- Directed by: Peter Friedman Jean-François Brunet
- Release date: 1995;

= Death by Design: The Life and Times of Life and Times =

Death by Design is a 1995 science documentary directed by Peter Friedman and Jean-François Brunet of the Ecole Normale Supérieure in Paris which focuses on cell biology, with an emphasis on programmed cell death and why our lives depend on it.

==Cast==
Featured are prominent biologists such as Nobel prize laureate Rita Levi-Montalcini (along with her artist twin sister Paola Levi-Montalcini), Martin Raff, Polly Matzinger, Pierre Golstein, and Nobel laureate Robert Horvitz.

==Notable elements==
The documentary is notable for its combination of a whimsical use of metaphors with scientific rigor, and incorporates animation, micro-cinematography, and scenes from old Hollywood films and stock footage, including Busby Berkeley-choreographed dance routines.
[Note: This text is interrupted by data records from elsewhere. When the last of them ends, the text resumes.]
-- ==== Sys2Proof/Proofs/FiniteTransform.lean ====
section
/-! A finite result of a transform has finite samples everywhere inside (rule R13; notes/assumptions/7.md): read backwards through
the steps of rules R164, R165 and R167, a finite result has finite operands. -/
namespace Sys2Proof.Machine
open Sys2Proof.Stated

/-- A vector is finite if its samples are, index by index. -/
theorem allFinite_of_getD {v : List Word} (h : ∀ j < v.length, isFinite (v.getD j zeroSample) = true) : allFinite v = true := by
  rw [eq_vec v zeroSample]
  exact allFinite_vec h

theorem isFinite_of_allFinite_vec {n : Nat} {f : Nat → Word} (h : allFinite (vec n f) = true) {j : Nat} (hj : j < n) :
    isFinite (f j) = true :=
  (allFinite_iff _).1 h _ (mem_vec.2 ⟨j, hj, rfl⟩)

/-! ### The forward recursion (rule R164) -/

/-- The sums `x[j] + x[L-1-j]` that one nested forward recursion is applied to. -/
def foldSums (d : Nat) (x : List Word) : List Word :=
  vec (2 ^ (d + 1)) fun j => fadd (x.getD j zeroSample) (x.getD (2 ^ (d + 2) - 1 - j) zeroSample)

/-- The weighted differences that the other is applied to. -/
def foldDifferences (c : Config) (d : Nat) (x : List Word) : List Word :=
  vec (2 ^ (d + 1)) fun j =>
    fmul (fsub (x.getD j zeroSample) (x.getD (2 ^ (d + 2) - 1 - j) zeroSample)) (kConst c (2 ^ (d + 2)) j)

/-- The results of the two nested recursions, interleaved. -/
def interleave (d : Nat) (s t : List Word) : List Word :=
  vec (2 ^ (d + 2)) fun i =>
    if i % 2 = 0 then s.getD (i / 2) zeroSample
    else if i / 2 + 1 < 2 ^ (d + 1) then fadd (t.getD (i / 2) zeroSample) (t.getD (i / 2 + 1) zeroSample)
    else t.getD (i / 2) zeroSample

theorem fwdRec_succ (c : Config) (d : Nat) (x : List Word) : fwdRec (binary32 c) (d + 1) x =
    interleave d (fwdRec (binary32 c) d (foldSums d x)) (fwdRec (binary32 c) d (foldDifferences c d x)) := rfl

theorem fwdValues_succ (c : Config) (d : Nat) (x : List Word) : fwdValues (binary32 c) (d + 1) x =
    x :: fwdRec (binary32 c) (d + 1) x ::
      (fwdValues (binary32 c) d (foldSums d x) ++ fwdValues (binary32 c) d (foldDifferences c d x)) := rfl

theorem finite_of_interleave {d : Nat} {s t : List Word} (hs : s.length = 2 ^ (d + 1)) (ht : t.length = 2 ^ (d + 1))
    (h : allFinite (interleave d s t) = true) : allFinite s = true ∧ allFinite t = true := by
  have hpow : 2 ^ (d + 2) = 2 ^ (d + 1) * 2 := Nat.pow_succ ..
  constructor
  · refine allFinite_of_getD fun j hj => ?_
    have hout := isFinite_of_allFinite_vec h (j := 2 * j) (by omega)
    rwa [if_pos (by omega), Nat.mul_div_cancel_left _ (by decide)] at hout
  · refine allFinite_of_getD fun j hj => ?_
    have hout := isFinite_of_allFinite_vec h (j := 2 * j + 1) (by omega)
    rw [if_neg (by omega), show (2 * j + 1) / 2 = j by omega] at hout
    split at hout
    · exact (finite_of_fadd hout).1
    · exact hout

theorem finite_of_foldSums {d : Nat} {x : List Word} (hx : x.length = 2 ^ (d + 2)) (h : allFinite (foldSums d x) = true) :
    allFinite x = true := by
  have hpow : 2 ^ (d + 2) = 2 ^ (d + 1) * 2 := Nat.pow_succ ..
  refine allFinite_of_getD fun j hj => ?_
  rcases Nat.lt_or_ge j (2 ^ (d + 1)) with hlow | hhigh
  · exact (finite_of_fadd (isFinite_of_allFinite_vec h hlow)).1
  · have hsum := isFinite_of_allFinite_vec h (j := 2 ^ (d + 2) - 1 - j) (by omega)
    rw [show 2 ^ (d + 2) - 1 - (2 ^ (d + 2) - 1 - j) = j by omega] at hsum
    exact (finite_of_fadd hsum).2

theorem finite_nested_of_fwdRec {c : Config} {d : Nat} {x : List Word}
    (h : allFinite (fwdRec (binary32 c) (d + 1) x) = true) :
    allFinite (fwdRec (binary32 c) d (foldSums d x)) = true ∧
      allFinite (fwdRec (binary32 c) d (foldDifferences c d x)) = true :=
  finite_of_interleave (length_fwdRec ..) (length_fwdRec ..) (fwdRec_succ c d x ▸ h)

/-- A finite result of a forward recursion has a finite input. -/
theorem finite_of_fwdRec {c : Config} {d : Nat} {x : List Word} (hx : x.length = 2 ^ (d + 1))
    (h : allFinite (fwdRec (binary32 c) d x) = true) : allFinite x = true := by
  induction d generalizing x with
  | zero =>
    have hsum : isFinite (fadd (x.getD 0 zeroSample) (x.getD 1 zeroSample)) = true := (allFinite_iff _).1 h _ List.mem_cons_self
    obtain ⟨h0, h1⟩ := finite_of_fadd hsum
    refine allFinite_of_getD fun j hj => ?_
    obtain rfl | rfl : j = 0 ∨ j = 1 := by omega
    · exact h0
    · exact h1
  | succ d ih => exact finite_of_foldSums hx (ih (length_vec ..) (finite_nested_of_fwdRec h).1)

/-- A finite result of a forward recursion has finite vectors in all the recursions nested in it. -/
theorem finite_fwdValues {c : Config} {d : Nat} {x : List Word} (hx : x.length = 2 ^ (d + 1))
    (h : allFinite (fwdRec (binary32 c) d x) = true) : ∀ v ∈ fwdValues (binary32 c) d x, allFinite v = true := by
  have hin := finite_of_fwdRec hx h
  induction d generalizing x with
  | zero =>
    rw [fwdValues, List.forall_mem_cons, List.forall_mem_singleton]
    exact ⟨hin, h⟩
  | succ d ih =>
    obtain ⟨hs, ht⟩ := finite_nested_of_fwdRec h
    rw [fwdValues_succ, List.forall_mem_cons, List.forall_mem_cons, List.forall_mem_append]
    exact ⟨hin, h, ih (length_vec ..) hs (finite_of_fwdRec (length_vec ..) hs),
      ih (length_vec ..) ht (finite_of_fwdRec (length_vec ..) ht)⟩

/-- A finite scaled output has a finite unscaled one (rule R165). -/
theorem finite_of_postScale {c : Config} {n : Nat} {x : List Word} (hx : x.length = n)
    (h : allFinite (postScale (binary32 c) n x) = true) : allFinite x = true := by
  refine allFinite_of_getD fun j hj => ?_
  have hout := (finite_of_fmul (isFinite_of_allFinite_vec h (hx ▸ hj))).1
  split at hout
  · next h0 => exact h0 ▸ (finite_of_fmul hout).1
  · exact hout

/-! ### The inverse recursion (rule R167) -/

/-- The elements at even indices, which one nested inverse recursion is applied to. -/
def evenElements (d : Nat) (y : List Word) : List Word := vec (2 ^ (d + 1)) fun j => y.getD (2 * j) zeroSample

/-- The sums of neighbours at odd indices, which the other is applied to. -/
def oddSums (d : Nat) (y : List Word) : List Word :=
  vec (2 ^ (d + 1)) fun j =>
    if j = 0 then y.getD 1 zeroSample else fadd (y.getD (2 * j - 1) zeroSample) (y.getD (2 * j + 1) zeroSample)

/-- The results of the two nested recursions, combined by the weights `K`. -/
def unfoldHalves (c : Config) (d : Nat) (s t : List Word) : List Word :=
  vec (2 ^ (d + 2)) fun i =>
    if i < 2 ^ (d + 1) then fadd (s.getD i zeroSample) (fmul (t.getD i zeroSample) (kConst c (2 ^ (d + 2)) i))
    else fsub (s.getD (2 ^ (d + 2) - 1 - i) zeroSample)
      (fmul (t.getD (2 ^ (d + 2) - 1 - i) zeroSample) (kConst c (2 ^ (d + 2)) (2 ^ (d + 2) - 1 - i)))

theorem invRec_succ (c : Config) (d : Nat) (y : List Word) : invRec (binary32 c) (d + 1) y =
    unfoldHalves c d (invRec (binary32 c) d (evenElements d y)) (invRec (binary32 c) d (oddSums d y)) := rfl

theorem invValues_succ (c : Config) (d : Nat) (y : List Word) : invValues (binary32 c) (d + 1) y =
    y :: invRec (binary32 c) (d + 1) y ::
      (invValues (binary32 c) d (evenElements d y) ++ invValues (binary32 c) d (oddSums d y)) := rfl

theorem finite_of_unfoldHalves {c : Config} {d : Nat} {s t : List Word} (hs : s.length = 2 ^ (d + 1))
    (ht : t.length = 2 ^ (d + 1)) (h : allFinite (unfoldHalves c d s t) = true) : allFinite s = true ∧ allFinite t = true := by
  have hpow : 2 ^ (d + 2) = 2 ^ (d + 1) * 2 := Nat.pow_succ ..
  have hout : ∀ j < 2 ^ (d + 1), isFinite (s.getD j zeroSample) = true ∧ isFinite (t.getD j zeroSample) = true := by
    intro j hj
    have hsum := isFinite_of_allFinite_vec h (j := j) (by omega)
    rw [if_pos hj] at hsum
    obtain ⟨hsj, hprod⟩ := finite_of_fadd hsum
    exact ⟨hsj, (finite_of_fmul hprod).1⟩
  exact ⟨allFinite_of_getD fun j hj => (hout j (hs ▸ hj)).1, allFinite_of_getD fun j hj => (hout j (ht ▸ hj)).2⟩

theorem finite_of_evenElements_of_oddSums {d : Nat} {y : List Word} (hy : y.length = 2 ^ (d + 2))
    (heven : allFinite (evenElements d y) = true) (hodd : allFinite (oddSums d y) = true) : allFinite y = true := by
  have hpow : 2 ^ (d + 2) = 2 ^ (d + 1) * 2 := Nat.pow_succ ..
  refine allFinite_of_getD fun i hi => ?_
  obtain ⟨j, rfl | rfl⟩ := Nat.even_or_odd' i
  · exact isFinite_of_allFinite_vec heven (by omega)
  · have hsum := isFinite_of_allFinite_vec hodd (j := j) (by omega)
    split at hsum
    · next h0 => exact h0 ▸ hsum
    · exact (finite_of_fadd hsum).2

theorem finite_nested_of_invRec {c : Config} {d : Nat} {y : List Word}
    (h : allFinite (invRec (binary32 c) (d + 1) y) = true) :
    allFinite (invRec (binary32 c) d (evenElements d y)) = true ∧ allFinite (invRec (binary32 c) d (oddSums d y)) = true :=
  finite_of_unfoldHalves (length_invRec ..) (length_invRec ..) (invRec_succ c d y ▸ h)

/-- A finite result of an inverse recursion has a finite input. -/
theorem finite_of_invRec {c : Config} {d : Nat} {y : List Word} (hy : y.length = 2 ^ (d + 1))
    (h : allFinite (invRec (binary32 c) d y) = true) : allFinite y = true := by
  induction d generalizing y with
  | zero =>
    have hsum : isFinite (fadd (y.getD 0 zeroSample) (fmul (y.getD 1 zeroSample) (kConst c 2 0))) = true :=
      (allFinite_iff _).1 h _ List.mem_cons_self
    obtain ⟨h0, hprod⟩ := finite_of_fadd hsum
    refine allFinite_of_getD fun j hj => ?_
    obtain rfl | rfl : j = 0 ∨ j = 1 := by omega
    · exact h0
    · exact (finite_of_fmul hprod).1
  | succ d ih =>
    obtain ⟨hs, ht⟩ := finite_nested_of_invRec h
    exact finite_of_evenElements_of_oddSums hy (ih (length_vec ..) hs) (ih (length_vec ..) ht)

/-- A finite result of an inverse recursion has finite vectors in all the recursions nested in it. -/
theorem finite_invValues {c : Config} {d : Nat} {y : List Word} (hy : y.length = 2 ^ (d + 1))
    (h : allFinite (invRec (binary32 c) d y) = true) : ∀ v ∈ invValues (binary32 c) d y, allFinite v = true := by
  have hin := finite_of_invRec hy h
  induction d generalizing y with
  | zero =>
    rw [invValues, List.forall_mem_cons, List.forall_mem_singleton]
    exact ⟨hin, h⟩
  | succ d ih =>
    obtain ⟨hs, ht⟩ := finite_nested_of_invRec h
    rw [invValues_succ, List.forall_mem_cons, List.forall_mem_cons, List.forall_mem_append]
    exact ⟨hin, h, ih (length_vec ..) hs (finite_of_invRec (length_vec ..) hs),
      ih (length_vec ..) ht (finite_of_invRec (length_vec ..) ht)⟩

/-- Settles O45: each clause read backwards, from a finite result to finite operands. -/
theorem nonFiniteReachesTheOutput : Obligations.NonFiniteReachesTheOutput := by
  unfold Obligations.NonFiniteReachesTheOutput
  intro c d x hx N n
  rw [dctForward_two_pow, dctInverse_two_pow]
  have hscale := finite_of_postScale (c := c) (length_fwdRec (binary32 c) d x)
  simp only [← Bool.not_eq_true]
  exact ⟨fun h => ⟨fun hf => h (finite_of_fwdRec hx hf), fun hf => h (finite_of_invRec hx hf)⟩,
    fun h hf => h (hscale hf),
    fun v hv h hf => h (finite_fwdValues hx (hscale hf) v hv),
    fun v hv h hf => h (finite_invValues hx hf v hv)⟩

end Sys2Proof.Machine
end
The opening scene features the trailer from the 1950s science fiction film It Came From Outer Space. (Note: "The Life and Times of Life and Times" is a separate film that is included on the same DVD).

==Awards==
Winner of: The Prix Euopa in Berlin for Best Non-Fiction Film of the Year, The Earthwatch Environmental Film Award, The Audience Award, Marseille International Documentary Film Festival, France
The Jury Prize, Visions du Réel International Documentary Films, Nyon, Switzerland, The Golden Gate Award, 1996 San Francisco International Film Festival, The Jury Prize, Thomas Edison Film Festival, New Jersey, 1996, The Gold Apple, National Educational Media Network Awards, California, 1996, The Grand Jury Prize, Festival du Film de Chercheur, France, 1996, The Bell-Northern Prize for Scientific Excellence and the Pratt & Whitney Prize for Excellence in Science Popularization at the Québec Science Film Festival.